The continuing increase in antimicrobial-resistant infections is a global threat to public health.¹ Infections caused by Acinetobacter spp. are primarily associated with nosocomial infections in patients with severe illness. Among all Acinetobacter spp., A. baumannii has been identified as the causative pathogen in approximately 80% of reported infection cases.² A. baumannii, A. baumannii complex, and other Acinetobacter species require careful assessment, due to the variability in the populations in which they present, variability in resistance patterns (including multidrug-resistant [MDR], extensively DR [XDR], and panresistant strains), and the potential for hypervirulence. XDR strains may be susceptible only to polymyxins or tigecycline, and truly panresistant strains complicate treatment further.³

As noted in US prescribing information, tigecycline has in vitro activity against Acinetobacter spp., but efficacy against Acinetobacter spp. has not been established in clinical trials, and thus tigecycline is not approved by the US Food and Drug Administration (FDA) to treat this organism in any indication;⁴ however, small numbers of Acinetobacter isolates have been identified from the tigecycline clinical program across 14 clinical trials, including approved and unapproved indications.

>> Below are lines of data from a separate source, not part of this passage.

/-- A failure is reported and the consignment stops on its cluster (R72, R74). A failed waybill of a COMMIT in UPDATING or
CLIPPING brings the COMMIT to FAILED (R298). A speculative consignment's report waits with its entry (R302). -/
def State.failRun (s : State) (c : Nat) (f : Failure) : State :=
  match (s.cl c).run with
  | none => s
  | some r =>
    let t := (s.updEntry r.part r.seq fun e => { e with fails := e.fails ++ [f] }).countFault f.status
    let t := t.tally r.part r.seq (faultCounts f.status)
    let t := if r.commit then t.commitFails r.part r.seq else t
    t.stopOn c true

/-- A failure of the control core: station code 0xF, tag 0, both indices all-ones (R53, R61). -/
def State.failCore (s : State) (c : Nat) (st : Byte) : State :=
  s.failRun c { status := st, cluster := c, station := 0xF, wbTag := 0, i := 0xFFFF, j := 0xFFFF }

/-- A post to a dependency counter; at 65 535 the report given is raised as TIMETABLE_FAULT (R53). -/
def State.post (s : State) (c n : Nat) (station tag i j : Nat) : State :=
  if s.dcOf c n = 65535 then
    s.failRun c { status := stTimetable, cluster := c, station := station, wbTag := tag, i := i, j := j }
  else s.updCl c fun cl => { cl with dc := Tab.put cl.dc 0 n (Tab.look cl.dc 0 n + 1) }

/-- A post reported as a POST of the control core is. -/
def State.postCore (s : State) (c n : Nat) : State := s.post c n 0xF 0 0xFFFF 0xFFFF

/-! ### Stage checkpoints (R405 to R407) -/

/-- The checkpoint slot of a role (R405) (DESIGN CHOICE, log 27). -/
def State.ckptSlot (s : State) (role : Nat) : Option Nat :=
  match s.plan.dAreas[1]? with
  | some a => if a.2 = 0 then none else some (a.1 + role * 0x1004000)
  | none => none

/-- The copy, 0 or 1, that the index in force names for a row (R405). -/
def State.ckptNamed (s : State) (slot row : Nat) : Nat :=
  let half := bits (leNat (s.mem.readN (slot + 0x400) 8)) 0 1
  bits ((s.mem.byte (slot + half * 0x200 + row / 8)).toNat) (row % 8) 1

/-- Where a copy of a row lies (R405) (DESIGN CHOICE, log 27). -/
def ckptRow (slot copy row : Nat) : Nat := slot + 0x4000 + copy * 0x800000 + row * 2048

/-- The rows of a mask, in increasing order. -/
def rowsOfMask (m : BitVec 4096) : List Nat := (List.range 4096).filter fun i => m.getLsbD i

/-- The carried rows of a partition on a cluster with `wr` set. -/
def Cluster.dirtyRows (cl : Cluster) (part : Nat) : List Nat :=
  rowsOfMask (Tab.look cl.carried 0 part &&& cl.wr)

/-- A row is read and copied to the copy that the index does not name, and `fl` is set (R86, R88, R406). -/
def State.flushRow (s : State) (c slot row : Nat) : State :=
  let n := s.ckptNamed slot row
  let pa := padOf c + row * 2048
  let s := s.touch pa 2048
  let t := s.store { pa := ckptRow slot (1 - n) row, bytes := s.mem.readN pa 2048, bad := (s.badWords pa 2048).map fun w => w - pa / 8 }
  t.updCl c fun cl => { cl with fl := cl.fl ||| rowMask row 1 }

/-- The background flush of R406: every carried row written and not flushed. -/
def State.flushRows (s : State) (c part : Nat) : State :=
  match (s.cl c).role with
  | none => s
  | some role =>
    match s.ckptSlot role with
    | none => s
    | some slot =>
      let rows := (rowsOfMask (Tab.look (s.cl c).carried 0 part &&& (s.cl c).wr &&& ~~~ (s.cl c).fl))
      let t := rows.foldl (fun s r => s.flushRow c slot r) s
      t.updCl c fun cl => { cl with sinceFlush := 0 }

/-- The checkpoint of END (R406): the rows left are flushed, the other index half names the new copies, then the control
word is written with the sequence number, and the rows' bits are cleared. -/
def State.commitCkpt (s : State) (c part seq : Nat) : State :=
  match (s.cl c).role with
  | none => s
  | some role =>
    match s.ckptSlot role with
    | none => s
    | some slot =>
      let rows := (s.cl c).dirtyRows part
      let t := s.flushRows c part
      let half := bits (leNat (s.mem.readN (slot + 0x400) 8)) 0 1
      let old := leNat (s.mem.readN (slot + half * 0x200) 512)
      let new := rows.foldl (fun v r => if bit1 v r then v - 2 ^ r else v + 2 ^ r) old
      let maps := (List.range 16).foldl (fun s p =>
        s.store { pa := slot + 0x1000 + p * 512, bytes := natLe 512 (Tab.look (s.cl c).carried 0 p).toNat }) t
      let t := maps.store { pa := slot + (1 - half) * 0x200, bytes := natLe 512 new }
      let t := t.store { pa := slot + 0x400, bytes := natLe 8 ((1 - half) + seq * 2 ^ 16) }
      let m := rows.foldl (fun m r => m ||| rowMask r 1) (0 : BitVec 4096)
      t.updCl c fun cl => { cl with wr := cl.wr &&& ~~~ m, fl := cl.fl &&& ~~~ m }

Tigecycline has demonstrated in vitro activity against Acinetobacter isolates in different regions.^5–7 From these studies and the findings of a five-center study that tested 103 clinical (including MDR) Acinetobacter spp. strains,⁸ a provisional susceptibility breakpoint for tigecycline for Acinetobacter spp. has been proposed. Considering that tigecycline demonstrates comparable activity against Acinetobacter spp. and Enterobacteriaceae and the FDA-approved tigecycline breakpoint for Enterobacteriaceae is ≤2 µg/mL,⁴ ≤2 µg/mL was suggested as a provisional standard by Jones et al, and this breakpoint was used in this paper when reviewing sensitivity data.⁸ However, there is no FDA- or European Committee on Antimicrobial Susceptibility Testing-approved breakpoint for Acinetobacter.

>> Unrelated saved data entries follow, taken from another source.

/-- SHL by rb[5:0]. -/
def execShl (c : Nat) (rd ra rb : Reg) (s : State) : Res := s.alu c rd (s.reg c ra <<< ((s.reg c rb).toNat % 64))

/-- SHR by rb[5:0]. -/
def execShr (c : Nat) (rd ra rb : Reg) (s : State) : Res := s.alu c rd (s.reg c ra >>> ((s.reg c rb).toNat % 64))

/-- SRA by rb[5:0]. -/
def execSra (c : Nat) (rd ra rb : Reg) (s : State) : Res := s.alu c rd ((s.reg c ra).sshiftRight ((s.reg c rb).toNat % 64))

/-- MUL: the low 64 bits. -/
def execMul (c : Nat) (rd ra rb : Reg) (s : State) : Res := s.alu c rd (s.reg c ra * s.reg c rb)

/-- MINU. -/
def execMinu (c : Nat) (rd ra rb : Reg) (s : State) : Res :=
  s.alu c rd (if s.reg c ra ≤ s.reg c rb then s.reg c ra else s.reg c rb)

/-- MAXU. -/
def execMaxu (c : Nat) (rd ra rb : Reg) (s : State) : Res :=
  s.alu c rd (if s.reg c ra ≤ s.reg c rb then s.reg c rb else s.reg c ra)

/-- SLT. -/
def execSlt (c : Nat) (rd ra rb : Reg) (s : State) : Res := s.alu c rd (boolW ((s.reg c ra).slt (s.reg c rb)))

/-- SLTU. -/
def execSltu (c : Nat) (rd ra rb : Reg) (s : State) : Res := s.alu c rd (boolW ((s.reg c ra).ult (s.reg c rb)))

/-- ADDI. -/
def execAddi (c : Nat) (rd ra : Reg) (imm : BitVec 14) (s : State) : Res := s.alu c rd (s.reg c ra + imm.signExtend 64)

/-- ANDI. -/
def execAndi (c : Nat) (rd ra : Reg) (imm : BitVec 14) (s : State) : Res := s.alu c rd (s.reg c ra &&& imm.signExtend 64)

/-- ORI. -/
def execOri (c : Nat) (rd ra : Reg) (imm : BitVec 14) (s : State) : Res := s.alu c rd (s.reg c ra ||| imm.signExtend 64)

/-- XORI. -/
def execXori (c : Nat) (rd ra : Reg) (imm : BitVec 14) (s : State) : Res := s.alu c rd (s.reg c ra ^^^ imm.signExtend 64)

/-- SHLI. -/
def execShli (c : Nat) (rd ra : Reg) (sh : BitVec 6) (s : State) : Res := s.alu c rd (s.reg c ra <<< sh.toNat)

/-- SHRI. -/
def execShri (c : Nat) (rd ra : Reg) (sh : BitVec 6) (s : State) : Res := s.alu c rd (s.reg c ra >>> sh.toNat)

/-- SRAI. -/
def execSrai (c : Nat) (rd ra : Reg) (sh : BitVec 6) (s : State) : Res := s.alu c rd ((s.reg c ra).sshiftRight sh.toNat)

/-- LIW: 12 bytes long. -/
def execLiw (c : Nat) (rd : Reg) (value : Word) (s : State) : Res := s.onCore c (fun s => (s.setReg c rd value).pcStep c 12) 12

/-! ### Memory (R61, R85 to R87) -/

/-- A load of `n` bytes, aligned, into rd zero-extended. A failure ends the consignment with its status (R61). -/
def State.coreLoad (s : State) (c : Nat) (rd : Reg) (va : Word) (n : Nat) : State :=
  if va.toNat % n ≠ 0 then s.failCore c stTimetable else
  let r := s.coreJob c (readVa s (s.ctxOf c) va.toNat n)
  if waits r.1 then s else
  match r.1 with
  | .error e => (s.settle r.2.upToFailure).failCore c e
  | .ok bs => ((s.settle r.2).setReg c rd (BitVec.ofNat 64 (leNat bs))).pcStep c 4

Many Acinetobacter isolates are resistant to commonly prescribed antibiotics. The Centers for Disease Control reported in 2013 that 63% of the 12,000 health-care-associated Acinetobacter infections occurring in the US each year were MDR,⁹ and a recent systematic review and meta-analysis by Lemos et al¹⁰ reported that resistance to carbapenems has been increasing in the past few years worldwide. For instance, it increased from 9% in 1995 to 40% in 2004 in the US and from 14% in 2003 to 46% in 2008 in Taiwan.

The limited data on clinical efficacy of tigecycline against Acinetobacter have mainly come from case reports, case series, or retrospective analyses,^11–21 including reports showing that the efficacy of colistin–tigecycline therapy for XDR A. baumannii infections^18–20 or A. baumannii ventilator-associated pneumonia (VAP)²¹ was comparable to other treatment options (eg, high-dose sulbactam, colistin, high-dose prolonged infusion of a carbapenem, and colistin–imipenem–cilastatin). Nevertheless, the safety and efficacy of tigecycline in treating clinical infections caused by A. baumannii have not been established in adequate and well-controlled clinical trials.¹³ Since Acinetobacter infections are often severe or life-threatening and less common than many other infections, it is challenging to obtain sufficient data correlating clinical outcomes with microbiological isolates. In the absence of a clinical trial aimed specifically at investigating tigecycline use in Acinetobacter infections, this analysis was undertaken to investigate the available data on Acinetobacter infections from the large data set provided by the tigecycline clinical trial program.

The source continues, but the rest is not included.